PROBLEM TO WORK ON: From the listing below, reproduce word for word the part that opens with the line containing "none => d.isWarden e" and closes with the line containing "decide (i < 512)"; reproduce nothing else.

SUPPLIED DATA:
-=-=-
-- ==== Sys2Proof/Machine/Checks.lean ====
section
/-! DEFINITION. The checks of a fetched descriptor (02 R45-R49, Table 2-5): check value, LOCATOR, opcode, reserved bits, mode,
scope and ownership, operands. -/
namespace Sys2Proof.Machine

/-! ### Ownership of what operands name (03 R93-R95, 02 R582, R584) -/

/-- A port that an operand names: a front-panel port of one of the caller's polders, or of none for the warden. Other values
name no front-panel port. -/
def Dev.portMine (d : Dev) (e p : Nat) : Bool :=
  if 512 ≤ p then true
  else match d.lanePolder p with
    | some q => d.owns e q
    | none => d.isWarden e

/-- A port whose counters the caller may read or clear: host ports are objects of their endpoint's polders, recirculation ports the
warden's. -/
def Dev.portCtrMine (d : Dev) (e p : Nat) : Bool :=
  if p < 512 then d.portMine e p else if p < 528 then d.isWarden e else decide (p = 528 + e)

/-- The caller may read (or clear) the counters of an object (03 Table 3-5, 13 R424). -/
def Dev.ctrMine (d : Dev) (e kind i : Nat) (read : Bool) : Bool :=
  (read && d.isWarden e) ||
  match kind with
  | 0 => d.portCtrMine e i
  | 1 => d.portCtrMine e (i / 8)
  | 2 => d.portMine e i
  | 3 => d.portMine e (i / 16)
  | 4 => d.portMine e (i / 4)
  | 10 => d.owns e i
  | 11 => decide (i = e)
  | 12 => decide (i / 64 = e)
  | 13 => decide (i % 1024 / 256 = e)
  | 14 => (d.tenantPolder i).any (d.owns e)
  | 15 => (d.weir i).any (fun w => d.owns e w.polder)
  | 16 => (d.tab tRewrite (16384 + i)).any (fun x => d.owns e x.polder)
  | 17 => d.portMine e (i / 64)
  | _ => read || d.isWarden e

/-- INDEX names an object of its KIND (13 Table 13-11). -/
def ctrIndexOk (kind i : Nat) : Bool :=
  match kind with
  | 0 => decide (i ≤ 531)
  | 1 => decide (i < 8 * 532)
  | 2 => decide (i < 512)
  | 3 => decide (i < 8192)
  | 4 => decide (i < 2048)
  | 5 => decide (i < 16)
  | 6 => decide (i < 4)
  | 7 => decide (i < 1024) && isTable (i % 256)
  | 8 => decide (i < 4)
  | 9 => decide (i < 5)
  | 10 => decide (i < 8)
  | 11 => decide (i < 4)
  | 12 => decide (i < 256)
  | 13 => decide (i < 2048)
  | 14 => decide (i < 262144)
  | 15 => decide (i < 262144)
  | 16 => decide (i < 64)
  | 17 => decide (i < 512 * 64 ∧ i % 64 < 42)
  | _ => decide (i = 0)

/-! ### Operands -/

/-- What an opcode asks of its operands: whether the caller may name the objects they name, the fields its table lists, and the
offsets of fields with whether each is broken: out of its range, or set where the action does not use it. -/
structure OpCheck where
  own : Bool := true
  fields : List Field := []
  bad : List (Nat × Bool) := []
  deriving DecidableEq, Repr

/-- Fields that an action does not use: set, they are offending (02 R581). -/
def Cmd.unused (x : Cmd) (fs : List Field) : List (Nat × Bool) := fs.map (fun f => (f.1, decide (x.fld f.1 f.2.1 f.2.2 ≠ 0)))

/-- A number outside a range, 0 being no offence where it selects a default. -/
def outside (lo hi v : Nat) : Bool := decide (v < lo ∨ hi < v)
def outsideOr0 (lo hi v : Nat) : Bool := decide (v ≠ 0) && outside lo hi v

/-- An address is not a multiple of `n`. -/
def unaligned (n v : Nat) : Bool := decide (v % n ≠ 0)

/-- Chapters 2, 17, 18: 0x00-0x05. -/
def Dev.checkGeneral (d : Dev) (e : Nat) (x : Cmd) : OpCheck :=
  match x.opcode with
  | 0x01 => { fields := [(16, 0, 64)], bad := [(1, decide (x.fld 1 0 1 = 1))] }
  | 0x02 =>
    { fields := [(16, 0, 6), (20, 0, 20)]
      bad := [(16, decide (x.fld 16 0 6 = x.ring ∧ x.fld 20 0 20 = x.pos.toNat % 2 ^ 20))] }
  | 0x03 =>
    { fields := [(16, 0, 64), (24, 0, 32), (28, 0, 8)]
      bad := [(16, unaligned 64 (x.fld 16 0 64)), (24, decide (x.fld 24 0 32 < 16384))] }
  | 0x04 =>
    let cert := decide (x.fld 16 0 1 = 1)
    { fields := [(16, 0, 1), (20, 0, 32), (24, 0, 64), (32, 0, 256)]
      bad := [(20, !cert && decide (x.fld 20 0 32 < 864)), (24, unaligned 64 (x.fld 24 0 64)), (32, cert && decide (x.fld 32 0 256 ≠ 0))] }
  | 0x05 =>
    let t := x.fld 16 0 4
    let p := x.fld 17 0 3
    if x.fld 16 4 1 = 1 then
      { own := d.isWarden e || d.owns e p || decide ((d.polder p).st = .undefined)
        fields := [(16, 0, 5), (17, 0, 3), (18, 0, 16)]
        bad := [(16, decide (t ≠ 4 ∧ t ≠ 5)), (18, decide (x.fld 18 0 16 ≠ 0))] }
    else
      { own := d.isWarden e
        fields := [(16, 0, 5), (17, 0, 3), (18, 0, 16)]
        bad := [(16, decide (t = 0 ∨ t = 2 ∨ 7 < t)), (17, decide (p ≠ 0)),
          (18, if t = 5 then decide (60000 < x.fld 18 0 16) else decide (x.fld 18 0 16 ≠ 0))] }
  | _ => {}

/-- The form of a single table command (06 R192): tables that want an index, or a key; the generation flags; the index's range. -/
def tabForms (x : Cmd) : List (Nat × Bool) :=
  let op := x.opcode
  let t := x.fld 16 0 8
  let byIndex := decide (x.fld 17 0 1 = 1)
  let keyWrite := keyed t && decide (t ≠ tTcam)
  [(16, decide (op = 0x12) && !keyed t), (16, decide (op = 0x13 ∧ t = tDefault)),
    (17, decide (op = 0x12) && byIndex), (17, byIndex && decide (t = tDefault)), (17, !byIndex && !keyed t),
    (17, decide (op = 0x10) && (if keyWrite then byIndex else !byIndex)),
    (17, decide (x.fld 17 1 1 = 1) && !versioned t),
    (17, decide (x.fld 17 2 1 = 1) && (decide (t = tDefault) || !keyed t)),
    (20, byIndex && decide (t ≠ tDefault ∧ lastIndex t ≤ x.fld 20 0 32))]

/-- What an inline record names, and what of it is out of range: its length, and its own fields at offset 32 (02 R582, 06 R192). -/
def Dev.inlineCheck (d : Dev) (mine : Option Nat → Bool) (e : Nat) (x : Cmd) : Bool × List (Nat × Bool) :=
  let t := x.fld 16 0 8
  let len := x.fld 18 0 16
  let r := x.fld 32 0 256 % 2 ^ (8 * len)
  if x.fld 17 3 1 = 0 ∨ !isTable t ∨ !lenOk t len ∨ 32 < len then (true, [])
  else if x.opcode = 0x10 then
    (d.recordMine mine e t (x.fld 20 0 32) r, [(18, decide (recLen t r ≠ len))] ++ (match recordBad t (x.fld 20 0 32) r with
      | some o => [(32 + o, true)]
      | none => []))
  else (true, [(18, decide (x.opcode = 0x13 ∧ recLen t r ≠ len))])

/-- Chapters 6, 7, 13: 0x10-0x44. -/
def Dev.checkTables (d : Dev) (e : Nat) (x : Cmd) : OpCheck :=
  match x.opcode with
  | 0x10 | 0x11 | 0x12 | 0x13 =>
    let mine (p : Option Nat) : Bool := (d.authority e).testBit (p.getD 8)
    let rec_ := d.inlineCheck mine e x
    { own := (decide (x.fld 17 0 1 = 0) || d.indexMine mine (x.fld 16 0 8) (x.fld 20 0 32) (x.fld 17 4 2)) && rec_.1
      fields := [(16, 0, 384)]
      bad := (match tabForm x with
        | some o => [(o, true)]
        | none => []) ++ tabForms x ++ rec_.2 }
  | 0x14 =>
    let t := x.fld 16 0 8
    { fields := [(16, 0, 8), (17, 1, 3), (18, 0, 16), (20, 0, 32), (24, 0, 64)]
      bad := [(16, !isTable t), (17, decide (x.fld 17 1 1 = 1) && !versioned t),
        (18, unaligned 8 (x.fld 18 0 16) || decide (x.fld 18 0 16 < 8 + recLen t 0)), (20, outside 1 1048576 (x.fld 20 0 32))] }
  | 0x15 | 0x16 =>
    let t := x.fld 16 0 8
    { fields := [(16, 0, 8), (17, 4, 2), (20, 0, 32), (24, 0, 32), (32, 0, 64), (40, 0, 32)]
      bad := [(16, !isTable t)] }
  | 0x30 => { fields := [(16, 0, 32)] }
  | 0x31 => { fields := [(16, 0, 32), (20, 0, 32)], bad := [(20, outsideOr0 1000 1000000 (x.fld 20 0 32))] }
  | 0x32 => { fields := [(16, 0, 32)] }
  | 0x40 =>
    let k := x.fld 16 0 8
    let i := x.fld 20 0 32
    let known := decide (k ≤ 18)
    let named := known && ctrIndexOk k i
    { own := !named || d.ctrMine e k i true
      fields := [(16, 0, 8), (17, 0, 2), (20, 0, 32), (24, 0, 64), (32, 0, 32)]
      bad := [(16, !known), (17, if k = 14 then decide (x.fld 17 0 2 = 3) else decide (x.fld 17 0 2 ≠ 0)),
        (20, known && !ctrIndexOk k i), (24, unaligned 64 (x.fld 24 0 64)),
        (32, named && decide (x.fld 32 0 32 < 16 + 8 * (d.ctrItems k i (x.fld 17 0 2)).length))] }
  | 0x41 =>
    let k := x.fld 16 0 8
    let i := x.fld 20 0 32
    let known := decide (k ≤ 18)
    { own := !known || !ctrIndexOk k i || d.ctrMine e k i false
      fields := [(16, 0, 8), (17, 0, 2), (20, 0, 32), (24, 0, 64), (32, 0, 32)]
      bad := [(16, !known || decide (k = 14)), (20, known && !ctrIndexOk k i)] ++ x.unused [(17, 0, 2), (24, 0, 64), (32, 0, 32)] }
  | 0x42 =>
    { own := d.owns e (x.fld 16 0 3)
      fields := [(16, 0, 3), (17, 0, 1), (20, 0, 16), (22, 0, 16)]
      bad := [(20, decide (3600 < x.fld 20 0 16)), (22, decide (3600 < x.fld 22 0 16))] }
  | 0x43 =>
    let a := x.fld 17 0 2
    let rest : List Field := [(18, 0, 3), (19, 0, 5), (24, 0, 64), (32, 0, 64)]
    { own := d.owns e (x.fld 16 0 3)
      fields := [(16, 0, 3), (17, 0, 2)] ++ rest
      bad := (17, decide (a = 3)) :: (if a = 0 then
          (if x.fld 18 0 1 = 1 then
            [(19, outside 6 20 (x.fld 19 0 5)), (24, unaligned 4096 (x.fld 24 0 64)), (32, unaligned 8 (x.fld 32 0 64))] else [])
        else if a = 3 then [] else x.unused rest) }
  | 0x44 =>
    let a := x.fld 16 0 3
    let flags : List Field := [(17, 0, 4), (18, 0, 6)]
    let rates : List Field := [(24, 0, 32), (28, 0, 32), (32, 0, 32), (36, 0, 32)]
    let rule : List Field := [(40, 0, 2), (44, 0, 32), (48, 0, 18)]
    let pol := d.polder x.polder
    let t := x.fld 48 0 18
    { own := if a < 3 then !d.foreignWeir (fun p => (d.authority e).testBit (p.getD 8)) (x.fld 20 0 18)
        else if a = 3 then decide (pol.tenantBase ≤ t ∧ t < pol.tenantBase + pol.tenantCount) else true
      fields := [(16, 0, 3)] ++ flags ++ [(20, 0, 18)] ++ rates ++ rule
      bad := (16, decide (4 < a)) ::
        (match a with
        | 0 => [(17, decide (x.fld 17 2 2 = 3)), (24, outside 1000 1600000000 (x.fld 24 0 32)),
            (28, outside (x.fld 24 0 32) 1600000000 (x.fld 28 0 32)), (32, outside 64 16777216 (x.fld 32 0 32)),
            (36, outside 64 16777216 (x.fld 36 0 32))] ++ x.unused rule
        | 1 | 2 => x.unused (flags ++ rates ++ rule)
        | 3 => x.unused (flags ++ [(20, 0, 18)] ++ rates) ++ [(44, decide (2 ^ ruleKeyBits (x.fld 40 0 2) ≤ x.fld 44 0 32))]
        | 4 => x.unused (flags ++ [(20, 0, 18)] ++ rates ++ [(48, 0, 18)]) ++
            [(44, decide (2 ^ ruleKeyBits (x.fld 40 0 2) ≤ x.fld 44 0 32))]
        | _ => []) }
  | _ => {}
-=-=-
EXERCISE RESPONSE:
    | none => d.isWarden e

/-- A port whose counters the caller may read or clear: host ports are objects of their endpoint's polders, recirculation ports the
warden's. -/
def Dev.portCtrMine (d : Dev) (e p : Nat) : Bool :=
  if p < 512 then d.portMine e p else if p < 528 then d.isWarden e else decide (p = 528 + e)

/-- The caller may read (or clear) the counters of an object (03 Table 3-5, 13 R424). -/
def Dev.ctrMine (d : Dev) (e kind i : Nat) (read : Bool) : Bool :=
  (read && d.isWarden e) ||
  match kind with
  | 0 => d.portCtrMine e i
  | 1 => d.portCtrMine e (i / 8)
  | 2 => d.portMine e i
  | 3 => d.portMine e (i / 16)
  | 4 => d.portMine e (i / 4)
  | 10 => d.owns e i
  | 11 => decide (i = e)
  | 12 => decide (i / 64 = e)
  | 13 => decide (i % 1024 / 256 = e)
  | 14 => (d.tenantPolder i).any (d.owns e)
  | 15 => (d.weir i).any (fun w => d.owns e w.polder)
  | 16 => (d.tab tRewrite (16384 + i)).any (fun x => d.owns e x.polder)
  | 17 => d.portMine e (i / 64)
  | _ => read || d.isWarden e

/-- INDEX names an object of its KIND (13 Table 13-11). -/
def ctrIndexOk (kind i : Nat) : Bool :=
  match kind with
  | 0 => decide (i ≤ 531)
  | 1 => decide (i < 8 * 532)
  | 2 => decide (i < 512)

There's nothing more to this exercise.